The screenshots below come from MentorGraphics’ Modelsim software. The environment provided by the course staff included helpful scripts to get us up and running with Modelsim testbenches and simulation. Now that I no longer have access to Purude’s servers, I’ve been hacking together a way to run Modelsim on my Arch Linux desktop. The solution I’ve settled on uses a Docker container to manage the library dependencies. It’s been an involved process to create these screenshots, so let’s dive in and take a look.

BEQ

This screenshot shows a graph of inputs and outputs of our control unit as they change over time. The inputs are set by the testbench, and the outputs are created by the simulated hardware. This is where our enumerations really shine. We don’t know or care what the bit encoding of our signals are, we just care that the labels are correct. Let’s dissect what’s happening in this first picture, and hopefully we’ll gain some understanding of our control unit. Our functions outputs change whenever the inputs change, but for this testbench I’ve chosen to only change inputs on the rising edge of the clock, just for my own sanity. At the first rising edge of the clock, the OPCODE is BEQ (Branch if Equal) and the value of zero is 0. Here zero is a single wire, and it acts a little like a boolean; it is high if the output from the ALU is zero, and low otherwise. The controller is telling the ALU to subtract ALUOP = ALU_SUB, and because zero is low, the branch if equal should not be taken! The controller sets PC_sel to PC_4.
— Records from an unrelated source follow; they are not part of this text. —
/-- Copy a tile to its place: from a draft in device memory at `base` its blocks keep their tags, from the host they take new
ones with RESTARTED 0 (R69). -/
def copyTile (finds : Findings) (sl : ModelSlot) (base : Option Nat) (secs : List (Nat × Bytes)) (t : State) (e : TileEntry) :
    State :=
  match base with
  | none =>
    let b := ((firstThat (fun x => x.1 == e.sec) secs).map (·.2)).getD []
    (writeRange t finds (tileAddr sl e) ((b.drop e.src).take e.length) false false).1
  | some a =>
    let src := a + eOffset sl.table e.sec + e.src
    let r := readBlocks t [] (blocksOf src e.length)
    (copyBytes r.1 finds r.2 ((List.range e.length).map (fun i => (tileAddr sl e + i, src + i, byteFrom r.2 (src + i))))).1

/-- Copy every tile to its place. -/
def copyTiles (s : State) (finds : Findings) (sl : ModelSlot) (base : Option Nat) (secs : List (Nat × Bytes)) : State :=
  (slotTiles sl).foldl (copyTile finds sl base secs) s

/-- Write the relocated programs to the program area. -/
def writePrograms (s : State) (finds : Findings) (sl : ModelSlot) : State :=
  (List.zip (List.range sl.programs.length) sl.programs).foldl (fun t e =>
    (writeRange t finds (sl.far.1 + programOffset sl e.1) (e.2.flatMap (fun d => toBytes 64 d.toNat)) true false).1) s

/-- The 128-bit map of a weave's blocks. -/
def blockMap (weave : List Nat) : Nat := sumOf ((List.range 128).map (fun b => if weave.contains b then 2 ^ b else 0))

/-- Place a draft whose weave passed R342's refusals: row base, far allocation and staging area, relocations, tiles,
programs. The slot becomes PLACED with a new epoch origin. -/
def placeAt (s : State) (finds : Findings) (p slot knotBase : Nat) (sl : ModelSlot) (base : Option Nat)
    (secs : List (Nat × Bytes)) : State :=
  match chooseRowBase s sl with
  | none => fail s p stNoSpace
  | some rb => match allocFirst s (farNeed sl) (windowOrder s sl) with
    | none => fail s p stNoSpace
    | some (far, s1) => match allocStaging s1 (hStaging sl.header) with
      | none => fail s p stNoSpace
      | some (st, s2) =>
        let sl1 : ModelSlot := { sl with
          rowBase := rb, far := (far, ceilDiv (farNeed sl) 2048 * 2048), staging := st, knotBase := knotBase }
        match relocateAll sl1 knotBase (fun _ => true) with
        | none => fail s p stBadPacket
        | some progs =>
          let sl2 : ModelSlot := { sl1 with
            phase := .placed, programs := progs, tiles := (slotTiles sl1).map (placedTile sl1)
            epoch := 0, origins := 0, knotsToClear := false }
          if (slotTiles sl1).any (fun t => accessWaits s2 (tileAddr sl1 t) t.length) then s
          else finish (modSlot (writePrograms (copyTiles s2 finds sl1 base secs) finds sl2) slot (fun _ => sl2)) p stOk
            (toBytes 16 (blockMap sl.weave))

/-- The blocks that REGION_MASK, the enabled regions and a running re-weave leave to choose from. -/
def eligibleBlocks (s : State) (sl : ModelSlot) (mask : Nat) : List Nat :=
  (List.range 128).filter (fun b => regionOn s (b / 8) && licensedRegion s (b / 8) && (mask == 0 || bitOf mask (b / 8))
    && !(slotTiles sl).any (fun t => t.kind != 3 && layerAvoided s (b / 32) (tileLayer t)))

/-- Whether blocks are what the region controllers may choose: distinct blocks of those. -/
def choiceOk (s : State) (sl : ModelSlot) (mask n : Nat) (blocks : List Nat) : Bool :=
  blocks.length == n && blocks.eraseDups.length == n && blocks.all (fun b => (eligibleBlocks s sl mask).contains b)

/-- The weave that a MODEL_PLACE names or that its region controllers choose: a status where there is none, nothing where
the choice is not one they may make. -/
def weaveOf (s : State) (sl : ModelSlot) (k : Packet) (n : Nat) (blocks : List Nat) : Option (Nat × List Nat) :=
  let mask := argAt k 0x24 2
  if bitOf (argAt k 0x20 4) 16 then
    let l := (List.range n).map (fun i => fieldAt k.params (2 * i) 2)
    if k.params.length < 2 * n ∨ allZero (k.params.drop (2 * n)) = false ∨ l.any (fun b => decide (128 ≤ b)) ∨ l.eraseDups.length ≠ n then some (stBadPacket, [])
    else if l.any (fun b => !licensedRegion s (b / 8)) then some (stNotLicensed, l)
    else some (stOk, l)
  else if ¬ k.params.isEmpty then some (stBadPacket, [])
  else if s.boot.licence.isNone then some (stNotLicensed, [])
  else if (eligibleBlocks s sl mask).length < n then some (stNoSpace, [])
  else if choiceOk s sl mask n blocks then some (stOk, blocks)
  else none

/-- Whether a core of a weave is in reset (R339). -/
def weaveInReset (s : State) (weave : List Nat) : Bool :=
  weave.any (fun b => (getRegion s (b / 8)).inReset || (rangeFrom (b * 64) 64).any (fun c => (getCore s c).inReset))

/-- MODEL_PLACE. -/
def modelPlace (p : Nat) (host : HostData) (finds : Findings) (blocks : List Nat) (s : State) : State :=
  runCmd s p 0x0102 (fun k =>
    let n := k.context
    let sl := getSlot s n
    let u := bufA k
    if 1024 ≤ n then fail s p stBadPacket
    else if sl.phase ≠ .loaded then fail s p stState
    else match weaveOf s sl k (hWeaveBlocks sl.header) blocks with
      | none => s
      | some (st, weave) =>
        if st ≠ stOk then fail s p st
        else if weaveInReset s weave then fail s p stInReset
        else if bufStatus s p false u ≠ stOk then fail s p (bufStatus s p false u)
        else if bufWaits s u then s
        else match draftSrc s host u with
          | none => s
          | some src =>
            let r := rereadDraft s finds src u.len sl
            let sl1 : ModelSlot := { sl with weave := weave }
            let base := argAt k 0x20 2
            if r.2.2 ≠ stOk then fail r.1 p r.2.2
            else match placeDegraded r.1 sl1 (bitOf (argAt k 0x20 4) 16) with
              | some unit => fail r.1 p stDegraded unit
              | none =>
                if (capOf sl1 3 ∧ hFarBytes sl1.header < 0x11000) ∨ (relocateAll sl1 base (· == 3)).isNone = true then
                  fail r.1 p stBadPacket
                else placeAt r.1 finds p n base sl1 (if u.host then none else some u.addr) r.2.1)

/-! ### MODEL_EVICT (R334, R343) -/

/-- Open sequences of a slot. -/
def openSeqs (s : State) (slot : Nat) : List Nat :=
  (s.seqs.filter (fun e => e.2.phase != .free && e.2.modelSlot == slot)).map (·.1)

/-- Free a slot: tiles, rows and weight ranges with its entry, its allocations, and the programs that cores hold. -/
def freeSlot (s : State) (slot : Nat) : State :=
  let sl := getSlot s slot
  let s1 := if sl.far.2 = 0 then s else poolFree s sl.far.1
  let s2 := if sl.keptAt.2 = 0 then s1 else poolFree s1 sl.keptAt.1
  let s3 : State := if sl.staging.2 = 0 then s2 else { s2 with staging := allocErase s2.staging sl.staging.1 }
  let s4 := (weaveCores sl).foldl (fun t c => modCore t c (fun x => { x with
    queue := x.queue.filter (fun h => h.slot != slot)
    program := x.program.filter (fun h => h.slot != slot) })) s3
  let s5 := if sl.phase = .reload then undegrade s4 23 (some (listEntry 0x0D slot)) else s4
  modSlot s5 slot (fun _ => {})

/-- MODEL_EVICT: it waits for the running step-batches of its slot. -/
def modelEvict (p : Nat) (s : State) : State :=
  runCmd s p 0x0103 (fun k =>
    let n := k.context
    if 1024 ≤ n then fail s p stBadPacket
    else if (getSlot s n).phase = .empty then fail s p stState
    else if s.batches.any (fun b => b.slot == n && b.running) then modSlot s n (fun x => { x with evicting := true })
    else if bitOf (argAt k 0x10 1) 0 = false ∧ openSeqs s n ≠ [] then
      fail (modSlot s n (fun x => { x with evicting := false })) p stBusy
    else
      let s1 := dropBuilt s n
      let s2 := (openSeqs s1 n).foldl (fun t q => completeClose (endPending t q stAborted) q) s1
      finish (freeSlot s2 n) p stOk [])

/-! ### MODEL_QUERY -/

/-- STATE of a model slot (Table 12-5). -/
def slotPhaseCode : SlotPhase → Nat
  | .empty => 0
  | .loaded => 1
  | .placed => 2
  | .reload => 3
  | .busy => 4

/-- MODEL_QUERY. -/
def modelQuery (p : Nat) (s : State) : State :=
  runCmd s p 0x0104 (fun k =>
    let n := k.context
    let sl := getSlot s n
    if 1024 ≤ n then fail s p stBadPacket
    else finish s p stOk (toBytes 8 (fieldAt sl.header 0x40 8) ++ toBytes 2 (hWeaveBlocks sl.header) ++ toBytes 2 sl.rowBase
      ++ toBytes 2 (openSeqs s n).length ++ toBytes 1 (if sl.evicting then 4 else slotPhaseCode sl.phase) ++ toBytes 1 sl.origins))

/-! ### The rows of the table -/

/-- MODEL_LOAD. -/
def execModelLoad (p : Nat) (host : HostData) (finds : Findings) (s : State) : Host.Outcome State Fault Refusal :=
  .next (modelLoad p host finds s)

/-- MODEL_PLACE. -/
def execModelPlace (p : Nat) (host : HostData) (finds : Findings) (blocks : List Nat) (s : State) :
    Host.Outcome State Fault Refusal := .next (modelPlace p host finds blocks s)

/-- MODEL_EVICT. -/
def execModelEvict (p : Nat) (s : State) : Host.Outcome State Fault Refusal := .next (modelEvict p s)

/-- MODEL_QUERY. -/
def execModelQuery (p : Nat) (s : State) : Host.Outcome State Fault Refusal := .next (modelQuery p s)

end Sys2Proof.Machine
end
In the next clock cycle, the value of PC_sel is PC_HALT. What happened? There wasn’t a halt instruction! This is a feature of our control unit, and allows our single cycle processor to function with a memory latency of more than one clock cycle. The signal i_hit goes high only if the data coming from memory is valid. The PC_HALT just tells the program counter not to advance, because the instruction hasn’t arrived yet.

A few more clock cycles progress as we wait for the memory to return the next instruction. Finally it arrives, it’s still BEQ but this time zero is high! The CPU should take the branch! PC_sel takes the value Branch and the program counter will use the value encoded in the instruction to calculate the destination address.
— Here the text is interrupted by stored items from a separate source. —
-- ==== Sys2Proof/Machine/Device.lean ====
section
/-!
DEFINITION. Device resets (spec/17_errors_and_resets.md R507; spec/16_bring_up.md R464; spec/11_host_interface.md R302 to R305;
spec/10_sequences_and_kv.md R297; spec/15_power_and_thermal.md R445, R455, R457), PCIe events (R300, R302 to R305) and the
power and clock pins (spec/18_package_and_board.md R519, R523).
-/
namespace Sys2Proof.Machine

/-! ### What a device reset leaves -/

/-- The order that led to the bring-up, its start moved to the counters that restart at 0 (R64). -/
def carriedOrder (s : State) (o : ResetOrder) : ResetOrder :=
  { o with start := (2 ^ 48 - since (counterOf s 4) o.start) % 2 ^ 48, packet := none, mailbox := none, done := false }

/-- Whether a stop or a latched trip makes the next bring-up hold at phase 2 (R457). -/
def holdDue (s : State) : Bool :=
  s.thermal.stop != 0 || s.thermal.tripCdie != 0 || s.thermal.tripMlayer != 0 || s.thermal.tripHub || s.thermal.hold

/-- The sequences that a device reset leaves: those that an orderly stop wrote (R297). -/
def keptSeqs (s : State) : Bool := s.thermal.savedState && s.thermal.stop == 2

/-- A model slot after a device reset: an epoch origin whose knots the reset has cleared (R187). -/
def slotAfter (sl : ModelSlot) : ModelSlot :=
  { sl with epoch := 0, origins := sl.origins + 1, evicting := false, knotsToClear := false }

/-- A region after a warm reset: the layout of its window, its allocations, and what the darn map gives it. -/
def regionAfter (keepSeqs : Bool) (models : List Nat) (g : Region) : Region :=
  { homeN := g.homeN, pool := if keepSeqs then g.pool else g.pool.filter (fun e => models.contains e.1)
    ptArea := if keepSeqs then g.ptArea else [] }

/-- A frame after a warm reset: no gather holds it. -/
def frameAfter (f : Frame) : Frame := { f with gpins := 0 }

/-- The window offsets where model slots hold far allocations. -/
def modelOffsets (s : State) (r : Nat) : List Nat :=
  (s.slots.flatMap (fun e => [e.2.far, e.2.keptAt])).filterMap (fun a =>
    if 0 < a.2 ∧ windowBase r ≤ a.1 ∧ a.1 < windowBase (r + 1) then some (a.1 - windowBase r) else none)

/-- The AER registers keep their values over a function-level reset; the other configuration words do not (log 120). -/
def stickyConfig (c : Table (Option Word)) : Table (Option Word) := c.filter (fun e => decide (0x104 ≤ e.1) && decide (e.1 < 0x148))

/-- The endpoint after a warm reset (R303, R304): a function-level reset returns the configuration registers and the MSI-X
table to the base specification's values (log 4). -/
def pcieAfterWarm (s : State) (pcie : Bool) : Pcie :=
  let p := s.pcie
  { linkUp := p.linkUp, speed := p.speed, width := p.width, resetCount := p.resetCount + 1, tx := p.tx
    d3hot := p.d3hot && !pcie, busMaster := p.busMaster && !pcie
    msixEnable := p.msixEnable && !pcie, msixMaskAll := p.msixMaskAll && !pcie
    config := if pcie then stickyConfig p.config else p.config
    msixEntry := if pcie then [] else p.msixEntry, msixUnmasked := if pcie then [] else p.msixUnmasked
    msixPending := if pcie then [] else p.msixPending }

/-- Sequences that a reset closes enter the report (R297, Table 17-12). -/
def closedSeqs (old s : State) : State :=
  (old.seqs.filter (fun e => e.2.phase != .free)).foldl (fun t e => degrade t 24 (some (listEntry 0x0F e.1))) s

/-- A link trained below its full speed or width is a degraded state for as long as it stays so (R300). -/
def linkShown (s : State) : State :=
  if s.pcie.linkUp ∧ (s.pcie.speed < 128 ∨ s.pcie.width < 16) then degrade s 12 none else s

/-- The state that a device warm reset leaves (R464, R304, R501): memory but for the Warp Beam and the core stores, model
slots, the licence, the cap, the trip latches and the log; every M-layer and stack in self-refresh until phase 3 (R43, R207,
R257). -/
def warmState (s : State) (o : ResetOrder) : State :=
  let keep := keptSeqs s
  let t : State := {
    pending := s.pending, free := s.free, pins := s.pins, pcie := pcieAfterWarm s (o.cause == .pcie)
    nextPacket := s.nextPacket, wbWeights := if s.pcie.linkUp then [(7, 1), (8, 1), (9, 16)] else [(8, 1), (9, 16)]
    mem := zeroFill (zeroFill s.mem 0xE000000000 0x20000000) 0xE100000000 0x80000000
    layers := tmodRange [] 0 32 (fun l => { l with selfRefresh := true, inReset := true })
    pcs := tmodRange [] 0 512 (fun p => { p with selfRefresh := true })
    cores := (s.cores.map (fun e => (e.1, { absent := e.2.absent, spare := e.2.spare }))).filter (fun e => e.2 != default)
    regions := (s.regions.map (fun e => (e.1, regionAfter keep (modelOffsets s e.1) e.2))).filter (fun e => e.2 != default)
    slots := s.slots.map (fun e => (e.1, slotAfter e.2)), staging := s.staging
    seqs := if keep then s.seqs else [], ptes := if keep then s.ptes else [], dirs := if keep then s.dirs else []
    leaves := if keep then s.leaves else []
    frames := if keep then s.frames.map (fun e => (e.1, frameAfter e.2)) else []
    nextSerial := s.nextSerial, nextOrder := s.nextOrder
    power := { capSet := s.power.capSet }
    thermal := { tripCdie := s.thermal.tripCdie, tripMlayer := s.thermal.tripMlayer, tripHub := s.thermal.tripHub, hold := holdDue s }
    errors := { log := s.errors.log, logNext := s.errors.logNext }
    flash := s.flash
    boot := { order := some (carriedOrder s o), memoryKept := s.boot.memoryKept, licence := s.boot.licence } }
  let u := if keep then t else closedSeqs s t
  linkShown ((s.slots.filter (fun e => e.2.phase == .reload)).foldl (fun v e => degrade v 23 (some (listEntry 0x0D e.1))) u)

/-- The state that a device cold reset leaves: fuses and boot flash (Table 17-7); the report will list the sequences that were
open (R297). -/
def coldState (s : State) (o : ResetOrder) : State :=
  let t : State := {
    pending := s.pending, free := s.free, pins := s.pins, pcie := { tx := s.pcie.tx }, nextPacket := s.nextPacket
    thermal := { hold := holdDue s }, flash := s.flash, boot := { order := some (carriedOrder s o) } }
  closedSeqs s t

/-! ### The device scopes -/

/-- Whether the reply to the command that ordered a device reset has been written (R363). -/
def replied (s : State) (o : ResetOrder) : Bool := !((o.packet.bind (getPacket s)).isSome)

/-- Whether the device has power and its reference (R519, R523). -/
def powered (s : State) : Bool := s.pins.pwrok && !s.pins.refclkLost

/-- DEVICE_WARM_RESET: a reset that PCIe did not cause sends vector 0 before the rings stop (R304). -/
def deviceWarmReset (cause : ResetCause) (s : State) : State :=
  match orderFor s .warm 0 cause with
  | none => s
  | some o =>
    if powered s && replied s o then warmState (if cause = .pcie then s else sendVector s 0) o else s

/-- DEVICE_COLD_RESET: READY changes, so vector 0 is sent where the link still stands (R301). -/
def deviceColdReset (cause : ResetCause) (s : State) : State :=
  match orderFor s .cold 0 cause with
  | none => s
  | some o => if powered s && replied s o then coldState (if cause = .pcie then s else sendVector s 0) o else s

/-! ### PCIe events -/

/-- PERST#, and a hot reset, link disable or DL_Down: a device cold reset; the link is down from then on. -/
def pcieColdEvent (s : State) : State :=
  if powered s then
    orderReset { s with pcie := { s.pcie with linkUp := false } } { scope := .cold, unit := 0, cause := .pcie }
  else s

/-- FUNCTION_LEVEL_RESET: the configuration registers return to their values, and a device warm reset starts. -/
def functionLevelReset (s : State) : State :=
  if powered s && s.pcie.linkUp then
    orderReset { s with pcie := { s.pcie with
      d3hot := false, busMaster := false, msixEnable := false, msixMaskAll := false, config := stickyConfig s.pcie.config
      msixEntry := [], msixUnmasked := [], msixPending := [] } } { scope := .warm, unit := 0, cause := .pcie }
  else s

/-- D3HOT_ENTRY: D3hot, or Bus Master Enable cleared. -/
def d3hotEntry (d3hot : Bool) (s : State) : State :=
  if !s.pcie.linkUp then s
  else { s with pcie := if d3hot then { s.pcie with d3hot := true } else { s.pcie with busMaster := false } }

/-- D0_RESTORE: D0 with Bus Master Enable set; what waits is sent in its order. -/
def d0Restore (s : State) : State :=
  if !s.pcie.linkUp then s
  else openHost { s with pcie := { s.pcie with d3hot := false, busMaster := true } }

/-- PCIE_LINK_TRAINED: below 128 GT/s or ×16 is a degraded state (R300). -/
def pcieLinkTrained (speed width : Nat) (s : State) : State :=
  if !powered s then s
  else
    let s1 : State := { s with
      pcie := { s.pcie with linkUp := true, speed := speed, width := width }, wbWeights := tset s.wbWeights 7 1 }
    if speed < 128 ∨ width < 16 then degrade s1 12 none else undegrade s1 12 none

/-! ### Pins -/

/-- PWROK_RISE: the straps are sampled and the dies leave reset. -/
def pwrokRise (straps : Straps) (s : State) : State :=
  if s.pins.pwrok then s else { s with pins := { pwrok := true, refclkLost := false, straps := straps } }

/-- PWROK_FALL: every clock stops, as a device cold reset; the cause shown is a PCIe event's (log 42). -/
def pwrokFall (s : State) : State :=
  if s.pins.pwrok then
    let t := coldState s { scope := .cold, unit := 0, cause := .pcie, start := counterOf s 4 }
    { t with pins := { s.pins with pwrok := false } }
  else s

/-- REFCLK_LOSS: every clock stops and nothing is recorded. -/
def refclkLoss (s : State) : State :=
  if s.pins.pwrok then
    { s with
      pins := { s.pins with refclkLost := true }
      dies := tmodAll s.dies (List.range 6) (fun _ d => { d with clocksStopped := true }) }
  else s

/-! ### The rows of the table -/

/-- DEVICE_WARM_RESET. -/
def execDeviceWarmReset (cause : ResetCause) (s : State) : Host.Outcome State Fault Refusal := .next (deviceWarmReset cause s)

/-- DEVICE_COLD_RESET. -/
def execDeviceColdReset (cause : ResetCause) (s : State) : Host.Outcome State Fault Refusal := .next (deviceColdReset cause s)

/-- PERST. -/
def execPerst (s : State) : Host.Outcome State Fault Refusal := .next (pcieColdEvent s)

/-- PCIE_HOT_RESET. -/
def execPcieHotReset (s : State) : Host.Outcome State Fault Refusal := .next (pcieColdEvent s)

/-- FUNCTION_LEVEL_RESET. -/
def execFunctionLevelReset (s : State) : Host.Outcome State Fault Refusal := .next (functionLevelReset s)

/-- D3HOT_ENTRY. -/
def execD3hotEntry (d3hot : Bool) (s : State) : Host.Outcome State Fault Refusal := .next (d3hotEntry d3hot s)

/-- D0_RESTORE. -/
def execD0Restore (s : State) : Host.Outcome State Fault Refusal := .next (d0Restore s)

/-- PCIE_LINK_TRAINED. -/
def execPcieLinkTrained (speed width : Nat) (s : State) : Host.Outcome State Fault Refusal := .next (pcieLinkTrained speed width s)

/-- PWROK_RISE. -/
def execPwrokRise (straps : Straps) (s : State) : Host.Outcome State Fault Refusal := .next (pwrokRise straps s)

/-- PWROK_FALL. -/
def execPwrokFall (s : State) : Host.Outcome State Fault Refusal := .next (pwrokFall s)

/-- REFCLK_LOSS. -/
def execRefclkLoss (s : State) : Host.Outcome State Fault Refusal := .next (refclkLoss s)

end Sys2Proof.Machine
end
A glimpse of the testbench code

So, we’ve seen a simulation of a module in action, let’s look at some of the code that drove the inputs. Remember, we’re simulating the control module in isolation. We’ve used Verilog tasks (very similar to functions) to implement our testbench, so each one of these test cases is a single line of code!
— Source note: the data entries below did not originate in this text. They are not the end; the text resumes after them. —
-- ==== Sys2Proof/Machine/BringUp.lean ====
section
/-!
DEFINITION. Bring-up (spec/16_bring_up.md R459 to R468, R475 to R477, R485 to R489, R493; spec/01_organisation.md R22, R23, R28 to
R31; spec/14_die_to_die.md R402 to R405, R409 to R413, R421; spec/07_near_memory.md R194, R208; spec/09_far_memory.md R246 to R249,
R256, R262; spec/13_weft_links.md R378; spec/15_power_and_thermal.md R442, R457; spec/17_errors_and_resets.md R505, R510).
-/
namespace Sys2Proof.Machine

/-- Set PHASE (Table 11-5). -/
def setPhase (s : State) (n : Nat) : State := { s with pcie := { s.pcie with phase := BitVec.ofNat 3 n } }

/-- Whether a phase may run: power, clocks, and the phase in progress. -/
def phaseDue (s : State) (n : Nat) : Bool := powered s && hubRuns s && s.pcie.phase.toNat == n

/-! ### Phase 1 (R465 to R468, R485, R505) -/

/-- One fallback: its record (R467). -/
def fallback (s : State) : State :=
  recordMgmt { s with flash := { s.flash with fallback := true } } 0x0901 .contained

/-- Run a verified image from a slot. -/
def bootSlot (s : State) (slot : Nat) : State := { s with boot := { s.boot with slot := slot, image := flashImage s slot } }

/-- Whether a slot's image verifies. -/
def slotVerifies (s : State) (slot : Nat) : Bool := imgReason s (flashImage s slot) == 0

/-- No image verifies: the boot ROM serves rescue (R468). -/
def rescueOnly (s : State) : State :=
  { s with boot := { s.boot with image := flashImage s s.flash.active }, pcie := { s.pcie with rescueOnly := true } }

/-- The last part of R467: the active slot, then the other, which sets FALLBACK. -/
def selectCommitted (s : State) : State :=
  if slotVerifies s s.flash.active then bootSlot s s.flash.active
  else if slotVerifies s (1 - s.flash.active) then bootSlot (fallback s) (1 - s.flash.active)
  else rescueOnly s

/-- The selection of an image (R467). -/
def selectImage (s : State) : State :=
  let s1 := if s.flash.pending.isSome then fallback { s with flash := { s.flash with pending := none } } else s
  match s1.flash.try? with
  | none => selectCommitted s1
  | some slot =>
    let s2 : State := { s1 with flash := { s1.flash with try? := none, pending := some slot } }
    if slotVerifies s2 slot then bootSlot s2 slot
    else selectCommitted (fallback { s2 with flash := { s2.flash with pending := none } })

/-- The licence that phase 1 reads: the pending one when present, else the active one (R475). -/
def readLicence (s : State) : Option Licence :=
  match s.flash.licPending with
  | some b => some (licOf b)
  | none => if s.flash.licActive.isEmpty then none else some (licOf s.flash.licActive)

/-- The flash areas of phase 1: darn map, licence, topology table, role; and whether the bring-up is warm (R463). -/
def readFlash (s : State) : State :=
  let warm := s.boot.order.any (·.scope == .warm) && s.boot.memoryKept && s.flash.darnValid
  let s1 := if s.flash.darnValid then s else degrade (recordMgmt s 0x0904 .contained) 18 none
  let lic := readLicence s1
  { s1 with
    pcie := { s1.pcie with warm := warm }
    boot := { s1.boot with licenceRead := lic }
    weft := { s1.weft with table := s1.flash.topology, manager := s1.flash.manager && lic.any (·.manager)
                           ownManager := s1.flash.ownManager } }

/-- Phase 1 ends: a DOE request that was held is answered (R325). -/
def endPhase1 (s : State) : State :=
  let s1 := if s.pcie.rescueOnly then s else setPhase s 2
  match s1.pcie.doeHeld with
  | none => s1
  | some r => if doeServed s1 then doeAnswer s1 r else s1

/-- BRING_UP_PHASE_1; with BOOT_SRC host it waits for BOOT_HOST_GO. -/
def bringUpPhase1 (s : State) : State :=
  if !phaseDue s 0 then s
  else
    let s1 := readFlash (setPhase s 1)
    let s2 := if s.boot.order.any (·.cause == .watchdog) then recordMgmt s1 0x0A04 .deviceFatal else s1
    if s.pins.straps.bootSrc = 1 then s2
    else
      let s3 := selectImage s2
      endPhase1 (if s3.flash.fallback then degrade s3 21 none else s3)

/-- BOOT_HOST_GO: the image at BOOT_HOST_ADDR boots and is not written to the flash. -/
def bootHostGo (h : HostData) (s : State) : State :=
  if !phaseDue s 1 || !(s.pcie.rescueOnly || s.pins.straps.bootSrc == 1) then s
  else
    let refuse := fun (r : Nat) => { s with pcie := { s.pcie with
      bootHostDone := false, bootHostFail := true, bootHostReason := BitVec.ofNat 4 r } }
    if !hostOpen s then refuse 1
    else match h with
      | .failed _ => refuse 1
      | .bytes b =>
        let r := imgReason s b
        if r ≠ 0 then refuse r
        else endPhase1 { s with
          pcie := { s.pcie with bootHostDone := true, bootHostFail := false, bootHostReason := 0, rescueOnly := false }
          boot := { s.boot with hostBoot := true, slot := s.flash.active, image := b.take (fieldAt b 0x14 4) } }

/-! ### The darn map (R485 to R487) -/

/-- The map: the fuse area, then the extension when it is valid. -/
def darnMap (s : State) : List Word64 := s.flash.darnFuse ++ (if s.flash.darnValid then s.flash.darn else [])

/-- Bits of an entry. -/
def dField (e : Word64) (hi lo : Nat) : Nat := bitsOf e.toNat hi lo

/-- The entries of a KIND. -/
def darnOf (s : State) (kind : Nat) : List Word64 := (darnMap s).filter (fun e => darnKind e == kind)

/-- Write an entry at once. -/
def appendNow (s : State) (e : Word64) : State :=
  let t := darnAppend { s with boot := { s.boot with appendQueue := [e] } }
  { t with boot := { t.boot with appendQueue := s.boot.appendQueue } }

/-! ### Phase 2 (Table 14-6) -/

/-- What stands for a die of which the step has no answer. -/
def silentDie : DieAnswer :=
  { responds := false, dieType := 3, pos := 0, stepMajor := 0, stepMinor := 0, capSent := false, caps := 0, revision := 0
    tableVersion := 0, modulesTrained := 0 }

/-- Modules of a port that the map marks out (KIND 0x9), as a bit set. -/
def darnModules (s : State) (port : Nat) : Nat :=
  sumOf ((((darnOf s 9).filter (fun e => dField e 18 16 == port)).map (fun e => dField e 22 19)).eraseDups.map (2 ^ ·))

def portMinimum (port : Nat) : Nat := if port < 4 then 8 else if port = 6 then 1 else 0

/-- A module is mapped out: the map, the record and the report (R405, R419). -/
def noteModuleOut (s : State) (port m source : Nat) : State :=
  let s1 := queueDarn s (darnEntry 9 source (port + m * 8))
  let s2 := recordMgmt s1 0x0703 .contained (unitAddr 9 (port * 16 + m)) 0 stDegraded
  degrade s2 15 (some (listEntry 0x09 (port * 16 + m)))

/-- The end of a module that receives in a direction (Table 16-13: true, towards H or the lower POS). -/
def rxEnd (port : Nat) (towardHub : Bool) : Nat := if port = 4 ∨ port = 5 then b2n (!towardHub) else b2n towardHub

/-- Repairs of a module's direction in the map (KIND 0x8): redundant lanes in use. -/
def laneRepairs (s : State) (port m : Nat) (towardHub : Bool) : Nat :=
  ((darnOf s 8).filter (fun e => dField e 18 16 == port && dField e 22 19 == m && dField e 23 23 == b2n (!towardHub))).length

/-- The link layers of a port's modules as they come up. -/
def freshModules (s : State) (port : Nat) : Table EwModule :=
  (List.range (portModules port)).foldl (fun (t : Table EwModule) m =>
    [true, false].foldl (fun u d => tset u (2 * m + rxEnd port d) { spares := Nat.min 3 (laneRepairs s port m d) }) t) []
supply_inputs(1'b0, BEQ, XOR);
supply_inputs(1'b1, BEQ, XOR);

The real work happens in the supply_inputs task, which takes the module inputs as arguments and controls the actual signals supplied to the simulated control module. Notice how it doesn’t matter what the funct field of the instruction is for this particular test-case. I’ve supplied XOR, but the control module tells the ALU to subtract, this is because that subtraction is the comparison we need to branch if equal. In the completed CPU these bits would just be garbage, they would be some subset of the destination of the branch.

task supply_inputs;
  input logic zero;
  input opcode_t opcode;
  input funct_t funct;
  begin
    cuif.i_hit = 1'b0;
    for (int i = 0; i < LAT; i++)
	  @(posedge CLK);
	  
    cuif.i_hit = 1'b1;
    cuif.zero = zero;
    cuif.opcode = opcode;
    cuif.funct = funct;
     
    if (opcode == LW || opcode == SW)
      begin
        @(posedge CLK);
        cuif.i_hit = 1'b0;
        for (int i = 0; i < LAT; i++)
          @(posedge CLK);
        cuif.d_hit = 1'b1;
        @(posedge CLK);
        cuif.d_hit = 1'b0;
      end
    else
      @(posedge CLK);
	end
endtask // supply_inputs

The code above supplies inputs to the control module, but doesn’t test their outputs! This is a big oversight if we wanted to run lots of tests and be certain of this modules correctness. I wrote this particular testbench early on in my computer architecture class, and reviewed the results by hand. This particular hardware module is simple enough to make this feasible. By the time I got to writing the caches, my testbenches were validating the modules outputs on every clock cycle.